[Collected data]
----

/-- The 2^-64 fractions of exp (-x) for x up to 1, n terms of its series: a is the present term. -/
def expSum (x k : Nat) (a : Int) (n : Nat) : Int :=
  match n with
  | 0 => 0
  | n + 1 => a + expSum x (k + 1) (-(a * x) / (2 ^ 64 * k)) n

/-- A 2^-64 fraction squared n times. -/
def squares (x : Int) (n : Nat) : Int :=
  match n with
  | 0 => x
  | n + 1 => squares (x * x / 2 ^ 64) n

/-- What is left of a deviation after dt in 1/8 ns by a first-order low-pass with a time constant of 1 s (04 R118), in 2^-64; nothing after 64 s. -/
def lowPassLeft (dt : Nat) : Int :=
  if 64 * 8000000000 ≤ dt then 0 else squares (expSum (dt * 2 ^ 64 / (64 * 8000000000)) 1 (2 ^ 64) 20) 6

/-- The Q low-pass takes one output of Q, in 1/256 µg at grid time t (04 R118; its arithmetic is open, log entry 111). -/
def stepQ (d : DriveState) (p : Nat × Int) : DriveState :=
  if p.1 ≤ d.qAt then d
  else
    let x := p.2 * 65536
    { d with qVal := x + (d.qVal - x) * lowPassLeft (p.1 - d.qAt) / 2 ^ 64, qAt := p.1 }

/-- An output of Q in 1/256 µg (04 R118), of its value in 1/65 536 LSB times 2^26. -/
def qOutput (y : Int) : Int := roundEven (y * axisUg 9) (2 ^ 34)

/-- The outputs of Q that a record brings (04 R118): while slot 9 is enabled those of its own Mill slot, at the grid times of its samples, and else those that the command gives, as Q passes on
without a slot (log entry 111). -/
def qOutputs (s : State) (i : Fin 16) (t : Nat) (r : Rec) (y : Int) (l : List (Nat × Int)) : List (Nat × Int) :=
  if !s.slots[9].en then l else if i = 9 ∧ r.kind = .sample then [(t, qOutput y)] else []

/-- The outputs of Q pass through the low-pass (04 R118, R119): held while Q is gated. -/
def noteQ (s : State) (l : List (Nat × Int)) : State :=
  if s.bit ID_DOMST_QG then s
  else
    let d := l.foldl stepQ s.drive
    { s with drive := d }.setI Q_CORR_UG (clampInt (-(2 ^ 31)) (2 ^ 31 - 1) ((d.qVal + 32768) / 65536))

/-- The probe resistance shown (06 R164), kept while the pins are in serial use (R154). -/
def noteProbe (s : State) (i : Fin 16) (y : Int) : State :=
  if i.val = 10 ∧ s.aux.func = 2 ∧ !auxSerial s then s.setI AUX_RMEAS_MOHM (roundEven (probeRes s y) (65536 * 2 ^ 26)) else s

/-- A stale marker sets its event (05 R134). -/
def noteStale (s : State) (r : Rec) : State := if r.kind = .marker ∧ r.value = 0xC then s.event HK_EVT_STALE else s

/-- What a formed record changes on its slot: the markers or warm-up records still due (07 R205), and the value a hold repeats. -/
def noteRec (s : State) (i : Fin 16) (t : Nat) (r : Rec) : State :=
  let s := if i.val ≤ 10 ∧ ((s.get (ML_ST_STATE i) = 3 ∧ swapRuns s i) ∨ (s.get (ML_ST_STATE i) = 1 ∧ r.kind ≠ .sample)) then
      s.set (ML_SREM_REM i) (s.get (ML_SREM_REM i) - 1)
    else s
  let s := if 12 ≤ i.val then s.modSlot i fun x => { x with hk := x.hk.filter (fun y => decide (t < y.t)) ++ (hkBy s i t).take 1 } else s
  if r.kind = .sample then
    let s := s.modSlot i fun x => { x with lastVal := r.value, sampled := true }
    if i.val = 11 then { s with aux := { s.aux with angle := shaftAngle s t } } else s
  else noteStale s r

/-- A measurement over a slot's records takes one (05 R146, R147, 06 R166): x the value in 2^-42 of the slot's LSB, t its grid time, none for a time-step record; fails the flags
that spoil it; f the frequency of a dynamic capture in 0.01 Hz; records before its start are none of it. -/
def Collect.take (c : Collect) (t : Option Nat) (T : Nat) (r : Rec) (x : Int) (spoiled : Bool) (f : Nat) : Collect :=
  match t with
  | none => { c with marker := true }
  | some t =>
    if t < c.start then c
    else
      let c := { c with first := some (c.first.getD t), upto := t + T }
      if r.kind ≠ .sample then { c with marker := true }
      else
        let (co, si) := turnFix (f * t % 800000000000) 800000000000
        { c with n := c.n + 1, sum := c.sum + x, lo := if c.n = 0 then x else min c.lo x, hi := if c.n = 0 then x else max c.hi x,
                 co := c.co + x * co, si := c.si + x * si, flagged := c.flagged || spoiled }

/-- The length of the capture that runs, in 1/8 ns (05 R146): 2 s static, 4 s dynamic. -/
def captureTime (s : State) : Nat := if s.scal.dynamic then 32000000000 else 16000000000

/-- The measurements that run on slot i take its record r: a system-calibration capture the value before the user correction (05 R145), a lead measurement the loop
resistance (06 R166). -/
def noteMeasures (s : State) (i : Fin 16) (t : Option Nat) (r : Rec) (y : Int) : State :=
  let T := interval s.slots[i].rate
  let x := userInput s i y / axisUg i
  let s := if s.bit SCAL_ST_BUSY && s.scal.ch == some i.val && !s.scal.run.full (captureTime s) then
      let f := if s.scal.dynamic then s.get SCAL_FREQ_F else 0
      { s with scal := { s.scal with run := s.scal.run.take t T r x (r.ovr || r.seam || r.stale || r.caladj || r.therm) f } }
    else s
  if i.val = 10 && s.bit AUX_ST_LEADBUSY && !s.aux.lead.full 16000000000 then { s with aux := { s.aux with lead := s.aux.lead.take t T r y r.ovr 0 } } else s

----

▶ Task goal: Your task is to restate, word for word, the lines from the beginning of the records to the line with "(2 ^ 64 * k)) n", inclusive.

▶ Task result:
/-- The 2^-64 fractions of exp (-x) for x up to 1, n terms of its series: a is the present term. -/
def expSum (x k : Nat) (a : Int) (n : Nat) : Int :=
  match n with
  | 0 => 0
  | n + 1 => a + expSum x (k + 1) (-(a * x) / (2 ^ 64 * k)) n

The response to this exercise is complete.